Stock Markets February 17, 2026

Santos FY Underlying Profit Drops 25% as Oil Prices Slide; Company to Cut Workforce by About 10%

Revenue declines and weaker commodity realizations offset in part by higher volumes; production set to rise through 2027 as major projects ramp up

By Avery Klein
Santos FY Underlying Profit Drops 25% as Oil Prices Slide; Company to Cut Workforce by About 10%

Santos Ltd reported a 25% fall in underlying net profit after tax to $898 million for the 2025 financial year as softer commodity prices reduced realized sales values. Revenue declined 8% to $4.94 billion. Management announced plans to reduce headcount by around 10% to lower costs and align the company after a period of growth. The company declared an unchanged final dividend of 10.3 cents and reaffirmed production growth plans driven by Braossa and Pikka.

Key Points

  • Underlying net profit after tax fell 25% to $898 million; revenue declined 8% to $4.94 billion.
  • Management plans to reduce headcount by around 10% and pursue a low-cost operating model.
  • Production is forecast to increase 25% to 30% by 2027 as Braossa and Pikka projects ramp up; Queensland granted new gas exploration permits.

Santos Ltd (ASX:STO) recorded a pronounced decline in profitability for the 2025 financial year, with management attributing the drop primarily to weaker commodity prices. The Australian oil and gas producer reported an underlying net profit after tax of $898 million, down 25% from the prior period, while revenue fell 8% to $4.94 billion.

The company said the earnings compression was largely due to a steep fall in commodity prices through 2025. Oil prices slid by almost 20% during the year amid growing concerns around weakening demand and the risk of an oversupplied market in 2026, which translated into lower prices realized on Santos’ sales.

Management noted that the impact of softer prices was partly mitigated by higher sales volumes, which provided some offset to the decline in realizations. The company also set out cost-reduction measures as it looks to rightsize operations after a period of significant expansion.

In a statement, CEO Kevin Gallagher said the company was "targeting a head count reduction of around 10 per cent" as part of efforts to cut costs and align the organisation with a lower-cost operating model.
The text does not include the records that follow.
-- ==== Sys2Proof/Laws/Effects.lean ====
section
/-! SUPPORT. How the effect of an instruction follows from the effect of the shared operation it ends in: a byte write, a Word write, a
read of an operand. -/

namespace Sys2Proof.Machine

/-- The state an instruction answers, read off without evaluating it: `cases` on such an equation would. -/
theorem next_eq {st t : State} (h : (Host.Outcome.next st : Result) = .next t) : t = st := by
  injection h with h
  exact h.symm

/-- The address space is longer than two bytes. -/
theorem ne_succ (k : Word) : k ≠ k + 1 := by
  intro e
  have h := congrArg BitVec.toNat e
  simp [BitVec.toNat_add] at h
  have := k.isLt
  omega

/-- A byte write changes memory and the handler port alone. -/
theorem memWrite8_keeps (k : Word) (v : Byte) (st : State) : KeepsExcept portParts st (memWrite8 k v st) := by
  intro p hp
  cases p with
  | firqLine | irqLine | ioCalls | freeIndex => exact absurd (by simp [portParts]) hp
  | _ => simp [Same]

/-- A byte write to a cell that is not I/O changes memory alone. -/
theorem memWrite8_keeps_plain {k : Word} (v : Byte) {st : State} (h : (st.attr k).isIo = false) :
    KeepsExcept [] st (memWrite8 k v st) := by
  have hp := memWrite8_port v h
  intro p _
  cases p with
  | firqLine => exact hp.1
  | irqLine => exact hp.2.1
  | ioCalls => exact hp.2.2.1
  | freeIndex => exact hp.2.2.2
  | _ => simp [Same]

theorem reads8_of {src : Src8} {l : List Part} {st t : State} (h : KeepsExcept l (operand8 src st).2 t)
    (hm : t.mem = (operand8 src st).2.mem) : Reads8 src l st t :=
  ⟨h, (operand8_keeps src st).trans h, fun k => by unfold memRead8; rw [hm]; simp⟩

theorem reads16_of {src : Src16} {l : List Part} {st t : State} (h : KeepsExcept l (operand16 src st).2 t)
    (hm : t.mem = (operand16 src st).2.mem) : Reads16 src l st t :=
  ⟨h, (operand16_keeps src st).trans h, fun k => by unfold memRead8; rw [hm]; simp⟩

/-- What is a byte write at the operand's address, and CC, is a byte stored. -/
theorem storesByte_of {dst : MemOp} {v : Byte} {st t : State}
    (h : KeepsExcept [.cc] (memWrite8 (ea dst st).1 v (ea dst st).2) t)
    (hm : t.mem = (memWrite8 (ea dst st).1 v (ea dst st).2).mem) : StoresByte dst v st t := by
  have hr : ∀ b, memRead8 b t = memRead8 b (memWrite8 (ea dst st).1 v (ea dst st).2) := fun b => by
    unfold memRead8; rw [hm]
  refine ⟨hm, h, ?_, fun hio => ?_, ?_, fun hp => ?_, fun hrom => ?_⟩
  · refine (((ea_keeps dst st).trans (memWrite8_keeps _ v _)).trans h).mono ?_
    intro p
    simp
    tauto
  · exact (((ea_keeps dst st).trans (memWrite8_keeps_plain v (by simpa using hio))).trans h).mono (by intro p; simp)
  · intro b hb
    have : b ≠ (ea dst st).1 := by simpa using hb 0 (by omega)
    rw [hr, memWrite8_read_other _ _ this]
    simp
  · rw [hr, memWrite8_read_plain] <;> simp [hp.1, hp.2]
  · rw [hr, memWrite8_rom _ (by simpa using hrom)]
    simp

/-- The same for a Word. -/
theorem storesWord_of {dst : MemOp} {v : Word} {st t : State}
    (h : KeepsExcept [.cc] (memWrite16 (ea dst st).1 v (ea dst st).2) t)
    (hm : t.mem = (memWrite16 (ea dst st).1 v (ea dst st).2).mem) : StoresWord dst v st t := by
  have hr : ∀ b, memRead8 b t = memRead8 b (memWrite16 (ea dst st).1 v (ea dst st).2) := fun b => by
    unfold memRead8; rw [hm]
  refine ⟨hm, h, ?_, fun hio hio' => ?_, ?_, fun hp => ?_, fun hp => ?_⟩
  · refine ((((ea_keeps dst st).trans (memWrite8_keeps _ _ _)).trans (memWrite8_keeps _ _ _)).trans h).mono ?_
    intro p
    simp
    tauto
  · exact ((((ea_keeps dst st).trans (memWrite8_keeps_plain _ (by simpa using hio))).trans
      (memWrite8_keeps_plain _ (by simpa using hio'))).trans h).mono (by intro p; simp)
  · intro b hb
    have h0 : b ≠ (ea dst st).1 := by simpa using hb 0 (by omega)
    have h1 : b ≠ (ea dst st).1 + 1 := by simpa using hb 1 (by omega)
    rw [hr, memWrite16, memWrite8_read_other _ _ h1, memWrite8_read_other _ _ h0]
    simp
  · rw [hr, memWrite16, memWrite8_read_other _ _ (ne_succ _), memWrite8_read_plain] <;> simp [hp.1, hp.2]
  · rw [hr, memWrite16, memWrite8_read_plain]
    · simpa using hp.1
    · simpa using hp.2

end Sys2Proof.Machine
end

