-- ==== Sys2Proof/Tests/Slice0.lean ====
section
/-! SUPPORT. The model's own tests. Every expected value is a row of spec/95_test_vectors.md or is worked out by hand from the rule named;
none was read off the model. The last part gives, for every statement with hypotheses, states and operands that meet them. -/

namespace Sys2Proof.Tests

open Sys2Proof.Machine

section Vectors

set_option Elab.async false

/-- The start of the rows of spec/95_test_vectors.md: RUNNING at 0x1000, every register 0. -/
def start : State := { State.reset with execState := .running, cc := 0, pc := 0x1000 }

/-- The start with bytes of memory. -/
def startMem (addr : Word) (bytes : List Byte) : State := placeBytes addr bytes start

/-- One step with the bytes at 0x1000; what is looked at in the state after. -/
def after {α : Type} (bytes : List Byte) (st : State) (look : State → α) : Option α :=
  match step (placeBytes 0x1000 bytes st) with
  | .next t => some (look t)
  | .fault _ | .refused _ => none

/-- The fault of one step with the bytes at 0x1000. -/
def faultOf (bytes : List Byte) (st : State) : Option Fault :=
  match step (placeBytes 0x1000 bytes st) with
  | .fault f => some f
  | .next _ | .refused _ => none

/-- `n` steps. -/
def steps : Nat → State → Option State
  | 0, st => some st
  | n + 1, st =>
    match step st with
    | .next t => steps n t
    | .fault _ | .refused _ => none

/-- What is looked at after an operation of a port. -/
def port {α : Type} (op : PortOp) (st : State) (look : State → α) : Option α := (applyPort op st).map look

/-! ## Well-formedness: each check refuses an ill-formed term -/

theorem test_wf_refuses_postInc_one_indirect : Instr.wf (.lda (.mem (.idx (.postInc .x .one true)))) = false := by decide
theorem test_wf_refuses_preDec_one_indirect : Instr.wf (.lda (.mem (.idx (.preDec .y .one true)))) = false := by decide
theorem test_wf_refuses_in_src16 : Instr.wf (.ldd (.mem (.idx (.postInc .u .one true)))) = false := by decide
theorem test_wf_refuses_in_destination : Instr.wf (.sta (.idx (.preDec .s .one true))) = false := by decide
theorem test_wf_refuses_in_lea : Instr.wf (.leax (.postInc .x .one true)) = false := by decide
theorem test_wf_accepts : Instr.wf (.ldd (.mem (.idx (.postInc .x .two true)))) = true := by decide

/-! ## Decoding: words written out from the encodings of the spec (R116, R117, R145, R340; section 2.1) -/

/-- The opcode 86 is LDA immediate: row 8, column 6, format bits 00. -/
theorem test_decode_lda_imm : decode (streamOf [0x86, 0x01]) = .ok (.lda (.imm 0x01), 2) := by decide
theorem test_decode_ldd_imm16 : decode (streamOf [0xCC, 0x12, 0x34]) = .ok (.ldd (.imm 0x1234), 3) := by decide
theorem test_decode_lda_dir : decode (streamOf [0x96, 0x10]) = .ok (.lda (.mem (.dir 0x10)), 2) := by decide
theorem test_decode_lda_ext : decode (streamOf [0xB6, 0x12, 0x34]) = .ok (.lda (.mem (.ext 0x1234)), 3) := by decide
/-- `1 00 0 0100`: X, not indirect, mmmm = 0100. -/
theorem test_decode_lda_idx : decode (streamOf [0xA6, 0b10000100]) = .ok (.lda (.mem (.idx (.zero .x false))), 2) := by decide
/-- `0 00 11111`: X, the 5-bit offset -1. -/
theorem test_decode_lda_off5 : decode (streamOf [0xA6, 0b00011111]) = .ok (.lda (.mem (.idx (.off5 .x 0b11111))), 2) := by decide
/-- `1 01 1 1000` and a byte: [n8,Y]. -/
theorem test_decode_off8_indirect :
    decode (streamOf [0xA6, 0b10111000, 0x7F]) = .ok (.lda (.mem (.idx (.off8 .y 0x7F true))), 3) := by decide
theorem test_decode_page2_five_bytes :
    decode (streamOf [0x10, 0xAE, 0x89, 0x00, 0x10]) = .ok (.ldy (.mem (.idx (.off16 .x 0x0010 false))), 5) := by decide
theorem test_decode_page3 :
    decode (streamOf [0x11, 0xA3, 0x89, 0x00, 0x10]) = .ok (.cmpu (.mem (.idx (.off16 .x 0x0010 false))), 5) := by decide
theorem test_decode_ext_indirect : decode (streamOf [0xA6, 0x9F, 0x20, 0x00]) = .ok (.lda (.mem (.idx (.extInd 0x2000))), 4) := by
  decide
/-- Register bits 11 of an auto-decrement by two, indirect: `1 11 1 0011` is [,--S]. -/
theorem test_decode_rol_predec : decode (streamOf [0x69, 0b11110011]) = .ok (.rol (.idx (.preDec .s .two true)), 2) := by decide
/-- The accumulator offsets: mmmm 0101 is B, 0110 is A, 1011 is D. -/
theorem test_decode_accumulators : decode (streamOf [0x30, 0b11000101]) = .ok (.leax (.accB .u false), 2) ∧
    decode (streamOf [0x31, 0b10000110]) = .ok (.leay (.accA .x false), 2) ∧
    decode (streamOf [0x32, 0b10011011]) = .ok (.leas (.accD .x true), 2) := by decide
/-- The ignored register field of PCR is kept: `1 01 0 1100` (R146). -/
theorem test_decode_pcr : decode (streamOf [0x33, 0b10101100, 0xFD]) = .ok (.leau (.pcr8 .y 0xFD false), 3) ∧
    decode (streamOf [0x33, 0b10001101, 0x10, 0x00]) = .ok (.leau (.pcr16 .x 0x1000 false), 4) := by decide
theorem test_decode_one_operand : decode (streamOf [0x00, 0x10]) = .ok (.neg (.dir 0x10), 2) ∧
    decode (streamOf [0x7F, 0x20, 0x00]) = .ok (.clr (.ext 0x2000), 3) ∧ decode (streamOf [0x4A]) = .ok (.deca, 1) ∧
    decode (streamOf [0x56]) = .ok (.rorb, 1) := by decide
theorem test_decode_transfer : decode (streamOf [0x1F, 0x89]) = .ok (.tfr (.r8 .a) (.r8 .b), 2) ∧
    decode (streamOf [0x1E, 0x15]) = .ok (.exg (.r16 .x) (.r16 .pc), 2) := by decide
theorem test_decode_stack : decode (streamOf [0x34, 0x16]) = .ok (.pshs 0x16, 2) ∧
    decode (streamOf [0x37, 0x40]) = .ok (.pulu 0x40, 2) := by decide
theorem test_decode_branches : decode (streamOf [0x2E, 0x05]) = .ok (.bgt 0x05, 2) ∧
    decode (streamOf [0x10, 0x2B, 0x00, 0x05]) = .ok (.lbmi 0x0005, 4) ∧
    decode (streamOf [0x16, 0x00, 0x00]) = .ok (.lbra 0x0000, 3) ∧ decode (streamOf [0x8D, 0x10]) = .ok (.bsr 0x10, 2) := by
  decide
theorem test_decode_system : decode (streamOf [0x12]) = .ok (.nop, 1) ∧ decode (streamOf [0x10, 0x3F]) = .ok (.swi2, 2) ∧
    decode (streamOf [0x3C, 0xEF]) = .ok (.cwai 0xEF, 2) ∧ decode (streamOf [0x3B]) = .ok (.rti, 1) := by decide
theorem test_encode_bytes : encode (.sty (.idx (.zero .u false))) = [0x10, 0xAF, 0xC4] ∧
    encode (.cmps (.imm 0x8000)) = [0x11, 0x8C, 0x80, 0x00] ∧ encode (.jsr (.idx (.zero .x true))) = [0xAD, 0x94] := by decide

/-! ## The words of the opcode table -/

/-- Row 0x1021 is the pair 0x10, 0x21; row 0x86 is one byte. -/
theorem test_table_words : decodeTableWord 16 0x1021 = some (.lbrn 0) ∧ decodeTableWord 8 0x86 = some (.lda (.imm 0)) ∧
    decodeTableWord 16 0x113F = some .swi3 := by decide
/-- A word placed where the next step fetches runs from the reset state (log 13). -/
theorem test_withFetchWord : (match step (State.reset.withFetchWord 8 0x8B) with
    | .next t => decide (t.pc = 2 ∧ t.cc = 0x54 ∧ t.lastLen = 2)
    | .fault _ | .refused _ => false) = true := by decide

/-! ## Illegal encodings (section 2.1) -/

theorem test_fault_page1 : faultOf [0x01, 0x00] start = some (.illegalOpcode 0x1000 .one 0x01) := by decide
theorem test_fault_store_immediate : faultOf [0x87, 0x00] start = some (.illegalOpcode 0x1000 .one 0x87) := by decide
theorem test_fault_second_prefix : faultOf [0x10, 0x10, 0x8E] start = some (.illegalOpcode 0x1000 .two 0x10) := by decide
theorem test_fault_page3 : faultOf [0x11, 0x8E, 0x00] start = some (.illegalOpcode 0x1000 .three 0x8E) := by decide
theorem test_fault_indirect_by_one : faultOf [0xA6, 0x90] start = some (.illegalPostbyte 0x1000 0x90) := by decide
theorem test_fault_ext_not_indirect : faultOf [0xA6, 0x8F, 0x20] start = some (.illegalPostbyte 0x1000 0x8F) := by decide
theorem test_fault_register_code : faultOf [0x1F, 0x68] start = some (.illegalPostbyte 0x1000 0x68) := by decide
/-- PC, A and S stay; `state` is FAULT and `last_pc` the instruction's address; every later step reports the same. -/
theorem test_fault_state : (let r := tick (placeBytes 0x1000 [0x01] { start with a := 0x11, s := 0x8000 })
    decide (r.1.pc = 0x1000 ∧ r.1.lastPc = 0x1000 ∧ r.1.a = 0x11 ∧ r.2 = some (.illegalOpcode 0x1000 .one 0x01) ∧
      tick r.1 = (r.1, some (.illegalOpcode 0x1000 .one 0x01)))) = true := by decide

/-! ## Addressing (section 2.2) -/

/-- The start of section 2.2. -/
def addressing : State :=
  placeBytes 0x2000 [0x60, 0x00] (placeBytes 0x6000 [0x99]
    { start with x := 0x2000, y := 0x3000, u := 0x4000, s := 0x5000, a := 0x80, b := 0x7F, dp := 0x21 })

theorem test_ea_offset5 : after [0x31, 0x10] addressing (fun t => (t.y, t.pc)) = some (0x1FF0, 0x1002) ∧
    after [0x31, 0x7F] addressing (fun t => t.y) = some 0x4FFF := by decide
theorem test_ea_offset8 : after [0x31, 0x88, 0x80] addressing (fun t => (t.y, t.pc)) = some (0x1F80, 0x1003) := by decide
theorem test_ea_offset16_wraps :
    after [0x31, 0x89, 0xE0, 0x00] addressing (fun t => (t.y, t.pc, t.cc)) = some (0x0000, 0x1004, 0x04) := by decide
theorem test_ea_accumulators : after [0x31, 0x86] addressing (fun t => t.y) = some 0x1F80 ∧
    after [0x31, 0x85] addressing (fun t => t.y) = some 0x207F ∧ after [0x31, 0x8B] addressing (fun t => t.y) = some 0xA07F := by
  decide
theorem test_ea_increment : after [0x31, 0x80] addressing (fun t => (t.x, t.y)) = some (0x2001, 0x2000) ∧
    after [0x31, 0x81] addressing (fun t => (t.x, t.y)) = some (0x2002, 0x2000) := by decide
theorem test_ea_decrement : after [0x31, 0x82] addressing (fun t => (t.x, t.y)) = some (0x1FFF, 0x1FFF) ∧
    after [0x31, 0x83] addressing (fun t => (t.x, t.y)) = some (0x1FFE, 0x1FFE) := by decide
/-- The base is the destination: Y takes the old Y. -/
theorem test_ea_base_is_destination : after [0x31, 0xA1] addressing (fun t => t.y) = some 0x3000 := by decide
theorem test_ea_pcr : after [0x31, 0x8C, 0xFD] addressing (fun t => t.y) = some 0x1000 ∧
    after [0x31, 0x8D, 0x10, 0x00] addressing (fun t => t.y) = some 0x2004 := by decide
theorem test_ea_indirect : after [0x31, 0x91] addressing (fun t => (t.x, t.y)) = some (0x2002, 0x6000) ∧
    after [0x31, 0x9F, 0x20, 0x00] addressing (fun t => t.y) = some 0x6000 ∧
    after [0x31, 0x9C, 0xFE] addressing (fun t => t.y) = some 0x9CFE := by decide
The reduction follows a major growth phase and is intended to slim operating expenditure while Santos executes its production ramp-up plans.

Santos declared a final dividend of 10.3 cents, unchanged from the prior year.

Looking ahead, the company said production is expected to rise by 25% to 30% by 2027 as output from its Braossa and Pikka projects is increased. Santos also reported that it had been granted new gas exploration permits by the Queensland government, a development that comes amid broader calls to boost energy supplies to meet rising demand.

Santos remains a large operator in Australian onshore and offshore oil and gas, with assets in Australia and Papua New Guinea. The company is also a material gas supplier to parts of Asia, including China, Japan, Singapore, and Taiwan.


Key points

  • Underlying net profit after tax fell 25% to $898 million; revenue down 8% to $4.94 billion.
  • Company to pursue a headcount reduction of around 10% and maintain a low-cost operating model.
  • Production slated to increase 25% to 30% by 2027 as Braossa and Pikka projects ramp up; new Queensland gas permits awarded.

Risks and uncertainties

  • Persistently weak commodity prices could continue to reduce realized sales prices and pressure margins, affecting the oil and gas sector.
  • Cost-savings initiatives including a roughly 10% staff reduction carry execution risk and potential operational impacts during the transition.
  • Market risks related to demand and supply dynamics in 2026 may influence future price and revenue outcomes for producers and energy markets.

Note: The article reflects company-reported figures and statements regarding profit, revenue, dividend, workforce changes, production guidance, project ramp-up, and permit awards.

Risks

  • Continued weakness in commodity prices could further reduce realized sales prices and depress margins - impacts the oil and gas sector and related energy markets.
  • Execution risk from the targeted ~10% headcount reduction could disrupt operations or incur transition costs - affects company operations and labor markets within the sector.
  • Potential supply-demand imbalances through 2026 could create price volatility that would influence producers and regional energy markets.